The main issue to support host-sharing is the co-existence of guest-pulling and host-sharing versions of the nydus snapshotter, as well as other non-nydus snapshotters.

Before starting a pod sandbox, containerd will check if the pause image is present on the machine. If it is not it will "pull it" with the help of the snapshotter. This "pull" is crucial as the nydus snapshotter will export the right Kata virtual colume to handle the pull:

  • For guest-pull it will generate a GuestImagePull virtual volume that will make the Kata Agent try to pull_image inside the guest (for the pause image this is just unpacking the bundle in the initrd).
  • For host-share it will convert the OCI layers to tarfs layers, and generate virtual volumes that indicate the blobs to mount into the guest.

Consequently, if we skip the "pull" that happens during ensureImageExists, we never generate this virtual volumes, and execution fails. In order to make sure we pull when we need to, containerd needs to keep a per-snapshotter map of what images it has already pulled. Here's the catch: guest-pull and host-share are technically the same snapshotter. (This also applies for variations of the host-share mode: image_block, layer_block and each one with _verity.)
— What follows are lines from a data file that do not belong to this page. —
-- ==== Sys2Proof/Machine/Registry.lean ====
section
/-! DEFINITION. The widget registry's operations (43_registry.md R145 to R155). -/

namespace Sys2Proof.Machine

/-- A new widget's slot, for a handle that is not `none` (R145, R146): enabled (D27 of 92_eei_decisions.md). -/
def newSlot (cb : Option Handle) (user : Opaque) (r : Rect) : Slot :=
  { cb := cb, user := user, rect := r, enabled := true }

/-- Write the widget into the slot the scan found, or the table is full (R145, R146). -/
def allocate (found : Option Nat) (v : Slot) (s : State) : Res :=
  match found with
  | some i => .ok (setSlot i v s)
  | none => raise .registryFull s

/-- The result of an allocation (R65): the slot the scan found in the state before. -/
def slotResult (found : Option Nat) (_ : State) : Result := .slot (found.getD 0)

/-- ALLOC_CODE (R145): front-to-back. -/
def execAllocCode (cb : Option Handle) (user : Opaque) (s : State) : Host.Outcome State Fault Refusal :=
  hostOp false cb.isSome s (slotResult (firstEmpty s)) (allocate (firstEmpty s) (newSlot cb user Rect.zero))

/-- ALLOC_AREA (R146): back-to-front, the window's origin added. -/
def execAllocArea (r : RawRect) (cb : Option Handle) (user : Opaque) (s : State) :
    Host.Outcome State Fault Refusal :=
  hostOp false (isRect r && cb.isSome) s (slotResult (lastEmpty s))
    (allocate (lastEmpty s) (newSlot cb user (placed s.window (rectOf r))))

/-- The check of FREE and SET_ENABLED (R148, R151). -/
def slotInUse (i : Nat) (s : State) : Bool := decide (i < s.cfg.nSlots) && occupied s i

/-- FREE's last line (R148). -/
def freeClear (i : Nat) (s : State) : Res := .ok (setSlot i Slot.empty s)

/-- The remove command of slot `i` (R148): by code for a zero-area slot, else by centroid. -/
def removeCommand (i : Nat) (s : State) : Res :=
  let r := (slotAt s i).rect
  if zeroArea r then encodeBody s.cfg.removeCodeFmt [.int (i + 1)] s
  else encodeBody s.cfg.removePointFmt [.int (centroidX r).toNat, .int (centroidY r).toNat] s

/-- FREE's pseudocode from its FLUSH on (R148). -/
def freeFromFlush (i : Nat) (s : State) : Res := (flushBody .freeingFlush s).andThen (freeClear i)

/-- FREE's pseudocode from its BEGIN_FRAME on (R148). -/
def freeFromBegin (i : Nat) (s : State) : Res :=
  (beginBody .freeingBegin s).andThen fun t => (removeCommand i t).andThen (freeFromFlush i)

/-- FREE's pseudocode from its first line (R148). -/
def freeBody (i : Nat) (s : State) : Res := if slotInUse i s then freeFromBegin i s else raise .badSlot s

/-- FREE (R148). In progress, it goes on where the host's position says (R18). -/
def execFree (i : Nat) (s : State) : Host.Outcome State Fault Refusal :=
  match s.pos with
  | .freeingBegin => (freeFromBegin i s).toOutcome unitResult
  | .freeingFlush => (freeFromFlush i s).toOutcome unitResult
  | _ => hostOp false true s unitResult (freeBody i)

/-- SET_ENABLED's pseudocode (R151). -/
def setEnabledBody (i : Nat) (e : Bool) (s : State) : Res :=
  if slotInUse i s then .ok (setSlot i { slotAt s i with enabled := e } s) else raise .badSlot s

/-- SET_ENABLED (R151). -/
def execSetEnabled (i e : Nat) (s : State) : Host.Outcome State Fault Refusal :=
  hostOp false (isBit e) s unitResult (setEnabledBody i (decide (e = 1)))

/-- SET_WINDOW (R152). -/
def execSetWindow (r : RawRect) (s : State) : Host.Outcome State Fault Refusal :=
  hostOp false (isRect r) s unitResult fun s => .ok { s with window := { valid := true, rect := rectOf r } }

/-- CLEAR_WINDOW (R153). -/
def execClearWindow (s : State) : Host.Outcome State Fault Refusal :=
  hostOp false true s unitResult fun s => .ok { s with window := Window.none }

/-- SET_HOOK (R154). -/
def execSetHook (h : Option Handle) (s : State) : Host.Outcome State Fault Refusal :=
  hostOp false h.isSome s unitResult fun s => .ok { s with hook := h }

/-- CLEAR_HOOK (R155). -/
def execClearHook (s : State) : Host.Outcome State Fault Refusal :=
  hostOp false true s unitResult fun s => .ok { s with hook := none }

end Sys2Proof.Machine
end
The solution we will adopt is to install host-sharing as a "different" snapshotter (which we implement here) together with a patch in containerd that keeps track of what images have been pulled on a per-snapshotter basis (not on a global basis).

On top of that, we need to do some work on Kata, but most of it is already here: kata-containers/kata-containers#7837. The only notable additions are to manually start the udev daemon, as we are still using the Kata Agent as /init, and to check that the (host-)mounted dm-verity hashes actually correspond to the layer digests. The latter will wait until we re-introduce image signature validation and attestation, as we need to get the ground truth from somewhere.

Another issue we ran into while testing is that, if two layers have the same digest, the tarfs module in the nydus-snapshotter will sometimes trigger an error due to a race condition.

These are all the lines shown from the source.